Er habe die Auffassung vertreten, wonach wir eine freiere, humorvollere und tolerantere Lebensauffassung entwickeln können, wenn wir uns damit abfinden würden, dass wir lediglich diejenigen Menschen sein könnten, die wir unter den gegeben Rahmenbedingungen sein müssen. Daraus leitet dann Schmidt-Salomon die Notwendigkeit ab, auf eine Gut-Böse-Unterscheidung zukünftig zu verzichten. Er plädiert gar für einen "Abschied vom moralischen Denken überhaupt" (S. 72). Denn mit dem Einsteinschen Denken könne man sich dem Teufelskreis einer moralischen Empörung entziehen, würde man doch damit dem gleichgültiger gegenüber, was sich moralisch schickt. Daraus leitet der Autor dann eine rationale Mystik ab, wobei betont wird, dass heute ein Einklang von Mystik und Rationalität möglich sei. Die Betrachtungen münden gegen Ende in zwei Maximen: "Rechne mit dem Schlimmsten, aber hoffe auf das Beste!" und "Ertrage, was du nicht verändern kannst, aber verändre, was du nicht ertragen musst!" (S. 127 f.).
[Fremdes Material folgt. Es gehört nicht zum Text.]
/-- The head of the schedule: sched, foshare, and the items (R65). -/
def schedTotal (b : List Byte) : Nat := imgN (sectBytes b 2) 0 4
/-- The reserve set aside for failover. -/
def schedShare (b : List Byte) : Nat := imgN (sectBytes b 2) 4 4
/-- The items of the schedule. -/
def schedItems (b : List Byte) : List SchedItem :=
  let l := sectBytes b 2
  (pieces 8 (imgN l 8 2) (l.drop 12)).map (fun x => ⟨byteAt x 0, byteAt x 1, byteAt x 2, imgN x 4 2, imgN x 6 2⟩)

/-- One entry of a SAR sequence (R346). -/
structure SarEntry where
  input : Nat
  gain : Nat
  owner : Nat
  rsv : Nat
  deriving DecidableEq, Repr

/-- The entry as a 16-bit ENT word (R368). -/
def SarEntry.word (e : SarEntry) : Nat := e.gain * 16384 + e.input * 256 + e.owner
/-- The entry that an ENT word stands for. -/
def sarEntry (w : Nat) : SarEntry := ⟨fld w 13 8, w / 16384, w % 256, 0⟩
/-- The sequences of a section (R66). -/
def sarParse (l : List Byte) : List (List SarEntry) :=
  let one (l : List Byte) : List SarEntry :=
    (pieces 4 (min 33 (imgN l 0 2)) (l.drop 4)).map (fun x => ⟨byteAt x 0, byteAt x 1, byteAt x 2, byteAt x 3⟩)
  [one l, one (l.drop (4 + 4 * imgN l 0 2))]
/-- The sequences that the image leaves in force. -/
def State.newSar (s : State) (b : List Byte) : List (List SarEntry) :=
  match sect? b 3 with
  | some _ => sarParse (sectBytes b 3)
  | none => s.img.sar.map (fun q => q.map sarEntry)
/-- The excitation records that the image leaves in force: enable, frequency, amplitude (R68). -/
def State.newExc (s : State) (b : List Byte) : List (Nat × Nat × Nat) :=
  match sect? b 5 with
  | some _ => (pieces 8 4 (sectBytes b 5)).map (fun x => (imgN x 0 2, imgN x 2 2, imgN x 4 2))
  | none => if isPatch b then s.img.exc else []
/-- An excitation record; none is a disabled driver. -/
def excRec (l : List (Nat × Nat × Nat)) (d : Nat) : Nat × Nat × Nat := (l[d]?).getD (0, 0, 0)

/-! ### The checks -/

/-- The offset of the first item of a list that breaks its rule. -/
def firstBad {A : Type} (l : List A) (bad : A → Bool) (off : A → Nat) : Option Nat := (l.find? bad).map off
/-- An offset where a condition does not hold. -/
def demand (ok : Bool) (off : Nat) : Option Nat := if ok then none else some off

/-- Check 1: the length (R52). -/
def check1 (b : List Byte) : Option Nat :=
  demand (decide (256 ≤ b.length) && decide (b.length ≤ 65536) && b.length % 4 == 0 && imgN b 8 4 == b.length) 8

/-- Check 2: magic, version, kind, stepping, reserved bytes (R53). -/
def check2 (b : List Byte) : Option Nat :=
  demand (imgN b 0 4 == 0x45524F42) 0 <|> demand (imgN b 4 2 == 1) 4 <|> demand (imgKind b == 1 || imgKind b == 2) 6 <|>
  demand (imgN b 0x0E 2 == 0xB1) 0x0E <|> firstBad (List.range 28) (fun i => imgN b (0x24 + i) 1 != 0) (fun i => 0x24 + i)

/-- The trailer key (R56). -/
def trailerKey (b : List Byte) : List Byte := (b.drop (b.length - 128)).take 64

/-- Every key slot is blank (R58). -/
def Bore.unbound (t : Bore) : Bool := t.keys.toList.all Option.isNone

/-- Check 3: the key slot (R57), demand the part is unbound. -/
def State.check3 (s : State) (b : List Byte) : Option Nat :=
  if s.bore.unbound then none
  else
    let k := imgN b 0x1A 2
    match (s.bore.keys.toList[k]?).getD none with
    | none => some 0x1A
    | some h =>
      if ((s.bore.revoked.toList[k]?).getD true) then some 0x1A
      else demand (beNat (sha256 (trailerKey b)) == h.toNat) (b.length - 128)

/-- Check 4: the signature (R56). -/
def check4 (b : List Byte) : Option Nat :=
  let n := b.length
  let c (i : Nat) : Nat := beNat ((b.drop (n - 128 + 32 * i)).take 32)
  demand (ecdsaVerify (c 0) (c 1) (c 2) (c 3) (beNat (sha256 (b.take (n - 64))))) (n - 64)

/-- The section types of an image of this kind: required, then allowed (R55). -/
def allowedSects (patch : Bool) : List Nat × List Nat :=
  if patch then ([1, 2], [1, 2, 3, 5, 9]) else ([1, 2, 3, 4], [1, 2, 3, 4, 5, 6, 7, 8, 9])

/-- Check 5: the directory (R54, R55), and zero bytes between the sections (R52). -/
def check5 (b : List Byte) : Option Nat :=
  let n := imgN b 0x0C 2
  let l := sects b
  let idx := (List.range n).zip l
  let dirEnd := 0x40 + 12 * n
  let al := allowedSects (isPatch b)
  demand (decide (1 ≤ n) && decide (n ≤ 16) && decide (dirEnd ≤ b.length - 128)) 0x0C <|>
  firstBad idx (fun x => imgN b (0x42 + 12 * x.1) 2 != 0 || !al.2.contains x.2.typ || x.2.off % 4 != 0 || decide (x.2.off < dirEnd) ||
    decide (b.length - 128 < x.2.off + x.2.len) ||
    idx.any (fun y => decide (y.1 < x.1) && (y.2.typ == x.2.typ || (decide (x.2.off < y.2.off + y.2.len) && decide (y.2.off < x.2.off + x.2.len)))))
    (fun x => 0x40 + 12 * x.1) <|>
  demand (al.1.all (fun t => l.any (fun x => x.typ == t))) 0x40 <|>
  firstBad ((List.range (b.length - 128)).zip b) (fun x => decide (dirEnd ≤ x.1) && x.2 != 0 &&
    !l.any (fun y => decide (y.off ≤ x.1) && decide (x.1 < y.off + y.len))) Prod.fst

/-- Check 6: the tick grid (R34). -/
def State.check6 (s : State) (b : List Byte) : Option Nat :=
  let t := imgN b 0x1C 2
  let m := imgN b 0x1E 2
  demand (decide (3200 ≤ t) && decide (t ≤ 51200)) 0x1C <|>
  demand (decide (4 ≤ m) && decide (m ≤ 4096) && decide (50000 ≤ t * m)) 0x1E <|>
  (if isPatch b then demand (t == s.tpr) 0x1C <|> demand (m == s.rd (timA TIM.CYCM)) 0x1E else none)

/-- Check 7: a patch's base and level. -/
def State.check7 (s : State) (b : List Byte) : Option Nat :=
  if isPatch b then
    demand (s.img.active && imgN b 0x14 4 == s.rd (borA BOR.ID)) 0x14 <|> demand (imgN b 0x18 2 == s.rd (borA BOR.LEVEL) + 1) 0x18
  else none

/-- What an axis takes for itself: units, sensor port, force channels, pins, each under a number of its own kind (R14). -/
def AxRec.takes (r : AxRec) : List Nat :=
  r.units ++ (if r.port < 8 then [100 + r.port] else []) ++ ((List.range 8).filter r.fmask.testBit).map (200 + ·) ++
  (if r.role = 3 then [300 + r.stepPin, 300 + r.dirPin] else [])

/-- The record of an axis obeys R61 to R64. -/
def recOk (n : Nat) (l : List Byte) (tickper : Nat) (exc : List (Nat × Nat × Nat)) : Bool :=
  let r := recOf l
  let power := r.role == 1 || r.role == 2
  let f := byteAt l 1
  decide (r.role ≤ 4) && fld f 7 6 == 0 && !f.testBit 3 && decide (r.kexp ≤ 2) &&
  (match r.role with
    | 1 => decide (r.base ≤ 9) && (!r.par || (decide (r.base ≤ 8) && r.base != 4)) && decide (4000 * 2 ^ r.kexp ≤ tickper)
    | 2 => decide (r.base ≤ 1) && !r.par && decide (2000 * 2 ^ r.kexp ≤ tickper)
    | _ => r.base == 0xFF && !r.par) &&
  (r.port == 0xFF || (decide (r.port < 8) && power && (excRec exc (r.port / 2)).1 == 1)) &&
  (r.fmask == 0 || (power && decide (((List.range 8).filter r.fmask.testBit).length ≤ 2))) &&
  (r.ysrc == 0xFF || r.ysrc == 0xFE || (decide (r.ysrc < 8) && r.fmask.testBit r.ysrc)) &&
  (if r.role = 3 then decide (r.stepPin < 24) && decide (r.dirPin < 24)
   else r.stepPin == 0xFF && r.dirPin == 0xFF) &&
  decide (r.options < 64) && (r.options == 0 || power) && (!r.options.testBit 3 || r.ysrc != 0xFF) &&
  (!r.glide || (decide (n ≤ 3) && r.role != 0)) && (!r.brake || power) &&
  (if r.role = 2 then decide (1000 ≤ r.shunt) else r.shunt == 0) && imgN l 12 4 == 0

/-- Check 8: the valve map (R60-R64, R14). -/
def State.check8 (s : State) (b : List Byte) : Option Nat :=
  let o := sectOff b 1
  let v := sectBytes b 1
  let m := imgN v 0 2
  let k := (mapAxes b).length
  let new := s.newMap b
  let rows := (List.range k).zip (mapBytes b)
  let others (n : Nat) : List Nat := (List.range 12).filter (· != n)
  demand (decide (m < 4096) && imgN v 2 2 == 0 && (isPatch b || m == 0xFFF)) o <|> demand (v.length == 4 + 16 * k) o <|>
  firstBad rows (fun x => !recOk x.2.1 x.2.2 (imgN b 0x1C 2) (s.newExc b) ||
    (others x.2.1).any (fun j => ((new.toList[j]?).getD AxRec.none).takes.any (recOf x.2.2).takes.contains)) (fun x => o + 4 + 16 * x.1)

/-- The tasks that an axis needs (R65, R156, R187, R305). -/
def AxRec.tasks (r : AxRec) : List Nat :=
  if r.role = 1 ∨ r.role = 2 then
    [0] ++ (if r.options.testBit 0 || r.options.testBit 2 then [1] else []) ++ (if r.options.testBit 1 then [2] else []) ++
    (if r.options.testBit 3 then [3] else []) ++ (if r.port < 8 then [4] else [])
  else []

/-- Check 9: the schedule (R65). -/
def State.check9 (s : State) (b : List Byte) : Option Nat :=
  let o := sectOff b 2
  let l := schedItems b
  let idx := (List.range l.length).zip l
  let new := (s.newMap b).toList
  let tasksOf (a : Nat) : List Nat := ((new[a]?).map AxRec.tasks).getD []
  let raw := pieces 8 l.length ((sectBytes b 2).drop 12)
  demand ((sectBytes b 2).length == 12 + 8 * imgN (sectBytes b 2) 8 2 && imgN (sectBytes b 2) 10 2 == 0) o <|>
  firstBad (idx.zip raw) (fun y => let x := y.1
    byteAt y.2 3 != 0 || decide (3 < x.2.lane) || x.2.start == 0 || !(tasksOf x.2.axis).contains x.2.task ||
    idx.any (fun z => decide (z.1 < x.1) && ((z.2.axis == x.2.axis && z.2.task == x.2.task) ||
      (z.2.lane == x.2.lane && decide (x.2.start < z.2.start + z.2.len) && decide (z.2.start < x.2.start + x.2.len)))) ||
    idx.any (fun z => z.2.axis == x.2.axis && decide (z.2.task < x.2.task) && decide (x.2.start < z.2.start + z.2.len)))
    (fun y => o + 12 + 8 * y.1.1) <|>
  demand ((List.range 12).all (fun a => (tasksOf a).all (fun t => l.any (fun x => x.axis == a && x.task == t)))) (o + 8) <|>
  demand (schedTotal b == (l.map (·.len)).sum) o

/-- The shortest tick (R36) [CORE clocks]. -/
def minTick (tickper : Nat) : Nat := tickper - (cdiv tickper 5000 + 1)

/-- The largest reserve item that can arise (R146, R167, R352). -/
def largestItem (m : List AxRec) : Nat :=
  if m.any (fun r => r.options.testBit 0) then 900 else if m.any (fun r => r.options.testBit 4) then 600 else 60

/-- Check 10: the ceiling and the reserve (R41, R42). -/
def State.check10 (s : State) (b : List Byte) : Option Nat :=
  let o := sectOff b 2
  let l := schedItems b
  let t := imgN b 0x1C 2
  let laneEnd (k : Nat) : Nat := (l.filter (fun i => i.lane == k)).foldl (fun m i => max m (i.start + i.len)) 1
  let reserve := ((List.range 4).map (fun k => minTick t - laneEnd k)).sum
  firstBad ((List.range l.length).zip l) (fun x => decide (9 * t / 10 + 1 < x.2.start + x.2.len)) (fun x => o + 12 + 8 * x.1) <|>
  demand (decide (largestItem (s.newMap b).toList + schedShare b ≤ reserve)) (o + 4)

/-- The owner that the valve map gives an input (R349): none where no axis takes it. -/
def inputOwner (m : List AxRec) (input : Nat) : Option Nat :=
  if input < 16 then m.findIdx? (fun r => r.port == input % 8)
  else if input < 24 then m.findIdx? (fun r => r.fmask.testBit (input - 16))
  else if 58 ≤ input ∧ input ≤ 61 then some ((m.findIdx? (fun r => r.role == 2 && r.base == (input - 58) / 2)).getD 0xF0)
  else some 0xF0

/-- The CORE clocks of a tick at which an input is converted: at full rate, or with survivor `c` (R345, R359). -/
def instants (q : List (List SarEntry)) (slots : Nat) (surv : Option Nat) (input : Nat) : List Nat :=
  let ent (c i : Nat) : Option Nat :=
    let l := (q[c]?).getD []
    (l[i % max 1 l.length]?).map (·.input)
  (List.range slots).flatMap (fun i =>
    let hits := match surv with
      | none => [ent 0 i, ent 1 i]
      | some c => [if i % 2 = 0 then ent c (i / 2) else ent (1 - c) (i / 2)]
    (hits.filter (· == some input)).map (fun _ => 1 + 40 * i))
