-- ==== Sys2Proof/Machine/BoreImage.lean ====
section
/-! DEFINITION. The load buffer and its commands, verification, the application of full images and patches, and the boot load
(R57-R59, R72-R86, R561, R605). -/

namespace Sys2Proof.Machine

/-! ### Registers that an image resets -/

/-- The registers from `lo` on, `len` bytes, at their reset values. -/
def State.resetRange (s : State) (lo len : Nat) : State :=
  { s with regs := s.regs.filter (fun e => decide (e.1 < lo) || decide (lo + len ≤ e.1)) }

/-- Bits `m` of a register set. -/
def State.setBits (s : State) (a m : Nat) : State := s.wr a (s.rd a ||| m)

/-- The registers of AX[n] at their reset values, those marked image from the valve map in force (R76, R80, R158, R189, R191, R542). -/
def State.axisRegs (s : State) (n : Fin 12) : State :=
  let b := axBase n
  let o (i m : Nat) : Nat := if s.opt n i then m else 0
  let s1 := (s.resetRange b 0x4000).setBit (b + AX.STATUS) 2 (s.glide n)
  if s.isPower n then
    ((s1.setBits (b + AX.ICFG) (o 5 0xC00 + o 4 0x300)).setBits (b + AX.OCFG) (o 2 8 + o 0 4)).setBits (b + AX.STLCFG) (o 1 0xD0)
  else s1

/-- Axis n made anew: OFF, its registers and learned values reset, its reserve items and writes not yet in use discarded, kappa 256
(R76, R80, R247). -/
def State.axisFresh (s : State) (n : Fin 12) : State :=
  let keep (e : Nat × Nat) : Bool := decide (e.1 < axBase n) || decide (axBase n + 0x4000 ≤ e.1)
  let s1 := { s with axes := s.axes.set n Axis.start,
                     seq := { s.seq with
                       reserve := s.seq.reserve.filter (fun i => i.who != n.val), done := s.seq.done.filter (fun i => i.who != n.val),
                       inUse := s.seq.inUse.filter keep, seeds := s.seq.seeds.filter keep } }
  (s1.axisRegs n).wr (devA DEV.GOVK + 4 * n) 256

/-- The registers of unit u at their reset values: the trip latch with its sources, the delay-line code, lock and freeze stay (R605). -/
def State.unitFresh (s : State) (u : Nat) : State :=
  let b := unitBase u
  let trip := s.bit (pstat u) 15
  let lock := s.bit (pstat u) 11
  let l := s.rd (b + PU.LSTAT)
  let code := s.rd (b + PU.DLLCODE)
  let fr := s.bit (b + PU.PCFG) 15
  let s1 := ((((s.resetRange b 0x100).setBit (pstat u) 15 trip).setBit (pstat u) 11 lock).wr (b + PU.LSTAT) l).wr (b + PU.DLLCODE) code
  let s2 := (s1.setBit (b + PU.PCFG) 15 fr).setFld (b + PU.PCFG) 12 8 (autoStag (s.windingFirst u) % 32).toNat
  (s2.onUnit u (fun x => { PwmUnit.start with dll := x.dll, dllRun := x.dllRun, dllOut := x.dllOut })).showSources u

/-- Modulator i runs for its axis, or stops (R336). -/
def State.modOwned (s : State) (i : Fin 24) : State := if (s.modAxis i).isSome then s.modStart i else s.modStop i

/-- Port p begins or ends its service (R80, R305). -/
def State.portFresh (s : State) (p : Fin 8) : State :=
  let s1 := s.onPort p (fun _ => Port.start)
  if (s.portAxis p).isSome then s1 else ((s1.setFld (prtStat p) 7 0 0).setBit (prtStat p) 15 false).setBit (prtStat p) 12 false

/-- Force channel m starts for its axis, or is powered down (R313). -/
def State.frcOwned (s : State) (m : Fin 8) : State :=
  let on := allAxes.any (fun n => (s.recd n).fmask.testBit m.val)
  let s1 := (s.setBit (frcBase m + FRC.FCFG) 7 on).setBit (fstat m) 15 false
  if on then s1.frcStart m else s1.onFrc m (fun _ => Force.start)

/-- Driver d takes its record and restarts (R68, R80, R290). -/
def State.excRecord (s : State) (d : Fin 4) : State :=
  let r := excRec s.img.exc d
  let b := excBase d
  let s1 := (((s.wr (b + EXC.ECFG) r.1).wr (b + EXC.FREQ) r.2.1).wr (b + EXC.VAMP) r.2.2).wr (b + EXC.INC) (if r.2.1 = 0 then 0 else incOf r.2.1)
  if r.1 = 1 then s1.excStart d else (s1.excStop d).onExc d (fun _ => Exc.start)

/-! ### What an image puts into registers -/

/-- The preload: its writes in list order, with the master rights under identifier 14, over fresh copies (R71, R462). -/
def State.preloadRun (s : State) (l : List (Nat × Nat)) : State :=
  (l.foldl (fun (s : State) e =>
    match locate e.1 with
    | some x => (s.wordWrite ⟨14, by omega⟩ x (e.2 / 65536) (e.2 % 65536)).2
    | none => s) (s.freshAcc ⟨14, by omega⟩)).freshAcc ⟨14, by omega⟩

/-- The schedule's registers (R41, R42, R48). -/
def State.putSchedule (s : State) (b : List Byte) : State :=
  ((s.wr (timA TIM.SCHED) (schedTotal b)).wr (timA TIM.CEIL) (4 * (9 * s.tpr / 10))).wr (timA TIM.FOSHARE) (schedShare b)
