-- ==== Sys2Proof/Safety.lean ====
section
/-! DEFINITION. What a good state of the part is, and what a safe run is. -/

namespace Sys2Proof.Machine

/-- The stored data is in its one form and within the bounds of the spec: the register file and path memory in canonical form, at most
32 entries in the history queue (R490), at most 16 remembered ECC words (R498). -/
structure State.Canon (s : State) : Prop where
  regs : Regs.wf s.regs
  path : Memory.wf s.path
  hist : s.flt.hist.length ≤ 32
  ecc : s.flt.eccLogged.length ≤ 16

/-- A run of `k` steps that neither faults nor is refused, through good states only. -/
def SafeRun : Nat → State → Prop
  | 0, s => s.Canon
  | k + 1, s => s.Canon ∧ ∃ t, step s = .next t ∧ SafeRun k t

end Sys2Proof.Machine
end

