/-- In operation: one run of the stall monitor (it runs, axis energised, no debug halt) counts each of the four criteria (one more where it holds, 0 where it was evaluated and does not hold, unchanged where it was not evaluated); no stall is due while one stands, else the first criterion that holds with at least STLN counts. STALL_RAISED (no homing search by stall) sets the two stall flags (the loss of steps in the commanded frame only) and the criterion, starts the block anew and logs 0x0101 with the criterion. The yield model moves its velocity toward its target by at most YAMAX per tick through its lag, with the target limited toward the limits; a force over YFMAX forces the exit with cause 2; during an exit the target is 0 and the step DMAX. Demodulation of a selected window keeps the fits of both channels, and changes nothing else. The motion stands. -/
def Obligations.StallYieldDemod : Prop :=
  ∀ (n : Fin 12) (s : State), s.asleep = false →
    (s.stage.halt = false → s.stallRuns n = true → s.energised n = true →
      let u := s.unobsEdge n
      let now := fun (i : Fin 4) => u.criterion n i
      let cnt := fun (i : Fin 4) => critCount (s.ctl n).crit[i] (now i)
      let stln := u.fldu (axBase n + AX.STLCFG) 11 8
      ∃ t, exec (.stallMonitor n) s = .next t ∧ (∀ i : Fin 4, (t.ctl n).crit[i] = cnt i) ∧
        ((s.ctl n).quiet.isSome = true → (t.ctl n).stallDue = none) ∧
        ((s.ctl n).quiet = none → ∀ i : Fin 4, (∀ j < i, ¬ (stln ≤ cnt j ∧ now j = some true)) → stln ≤ cnt i → now i = some true → (t.ctl n).stallDue = some (i.val + 1)) ∧
        t.mot n = s.mot n) ∧
    (∀ k, ¬ (s.st n = .homing ∧ (s.hom n).m = 5 ∧ (s.hom n).mode = .search) → (s.ctl n).stallDue = some k → k < 8 → ∃ t, exec (.stallRaised n) s = .next t ∧
      t.bit (stlstat n) 15 = true ∧ ((s.ctl n).frame = false → t.bit (stlstat n) 14 = true) ∧ t.fld (stlstat n) 10 8 = k ∧
      (t.ctl n).stallDue = none ∧ (t.ctl n).quiet = some 0 ∧ (t.ctl n).crit = Vector.replicate 4 0 ∧ t.mot n = s.mot n ∧
      (s.pow.inReset = false → s.flt.hist.length < 32 → ∃ x ∈ t.flt.hist, x.code = 0x0101 ∧ x.w6 = BitVec.ofNat 16 k)) ∧
    (s.stage.halt = false → s.st n = .yield →
      let v0 : Rat := if (s.ppl n).held then (s.mot n).snapVel.toInt else fx (s.ppl n).v
      let f := (if s.axub n AX.YCFG 10 then -s.yieldSrc n else s.yieldSrc n) - s.axu16 n AX.YBIAS
      let u := (s.onPpl n (fun q => { q with flast := s.yieldSrc n, miss := 0 })).wrI 16 (axBase n + AX.YIN) (satI 16 f)
      let top : Int := s.axu n AX.YVMAX * 65536
      let want : Rat := clampI (sgn f * max ((f.natAbs : Int) - s.axu n AX.YDEAD) 0 * s.axu n AX.YGAIN * 16) (-top) top
      let most : Rat := (s.axu n AX.YAMAX : Rat) * s.tpr / 2 ^ 24
      let lag : Nat := 2 ^ s.fldu (axBase n + AX.YCFG) 15 12
      (s.bit (ystat n) 15 = true → ∃ t, exec (.yieldModel n) s = .next t ∧
        (t.ppl n).v = q32 80 (v0 + clampR (((s.limitToward n 0).1 - v0) / 1) (-((s.axr n AX.DMAX : Rat) * s.tpr / 2 ^ 24)) ((s.axr n AX.DMAX : Rat) * s.tpr / 2 ^ 24)) ∧
        t.mot n = s.mot n) ∧
      (s.bit (ystat n) 15 = false → s.yieldValid n = true →
        (f.natAbs ≤ s.axu n AX.YFMAX → ∃ t, exec (.yieldModel n) s = .next t ∧
          (t.ppl n).v = q32 80 (v0 + clampR (((u.limitToward n want).1 - v0) / lag) (-most) most) ∧ (t.ppl n).flast = s.yieldSrc n ∧ (t.ppl n).miss = 0 ∧ t.mot n = s.mot n) ∧
        (s.axu n AX.YFMAX < f.natAbs → ∃ t, exec (.yieldModel n) s = .next t ∧ t.bit (ystat n) 15 = true ∧ t.fld (ystat n) 11 8 = 2 ∧ t.mot n = s.mot n))) ∧
    (∀ (p : Fin 8) (j : Nat), s.stage.halt = false → (s.ports[p]).sel = some j →
      let a := fitChannel (s.rdu (prtBase p + PRT.PHASE)) (s.window p j false)
      let b := fitChannel (s.rdu (prtBase p + PRT.PHASE)) (s.window p j true)
      ∃ t, exec (.demodulation p) s = .next t ∧ t = { s with ports := t.ports } ∧
        (t.ports[p]).fit = some ⟨q32 60 a.1, q32 60 b.1, q32 60 a.2.1, q32 60 b.2.1, q32 60 a.2.2.1, q32 60 b.2.2.1, a.2.2.2.1, b.2.2.2.1,
          clamped (s.window p j false) || clamped (s.window p j true), a.2.2.2.2 || b.2.2.2.2⟩)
Für die Kenner von Schmidt-Salomons Werken ist dies alles nicht neu. Er bringt auch den Aspekt der Gelassenheit in den Kontext seiner bisherigen Philosophie. Dabei wird deutlich, dass es nicht um eine nette Verkaufsidee, sondern um einen realen Zusammenhang geht. Alle Auffassungen verdienen Beachtung und Reflexion, wobei man nicht jeder Deutung zustimmen muss. Die Ausführungen zu den hochmütigen Menschen liest man mit einem Schmunzeln, denkt man doch sofort an bestimmte Personen aus dem beruflichen oder privaten Umfeld. Auch wird immer wieder für eine realistische Auffassung plädiert, sind doch die Handlungsmöglichkeiten der Menschen tatsächlich begrenzt. Und selbst zu Fragen wie einem Recht auf Suizid findet man Wichtiges. Dafür irritieren die Ausführungen zur "Weisheit des Ostens" und die Beschreibung eines persönlichen Erweckungserlebnisses (vgl. S. 99–102). Auch wäre eine stärkere Betonung dazu gut gewesen, dass Gelassenheit als Haltung nicht als Hinnahme von Ungerechtigkeiten verstanden werden darf.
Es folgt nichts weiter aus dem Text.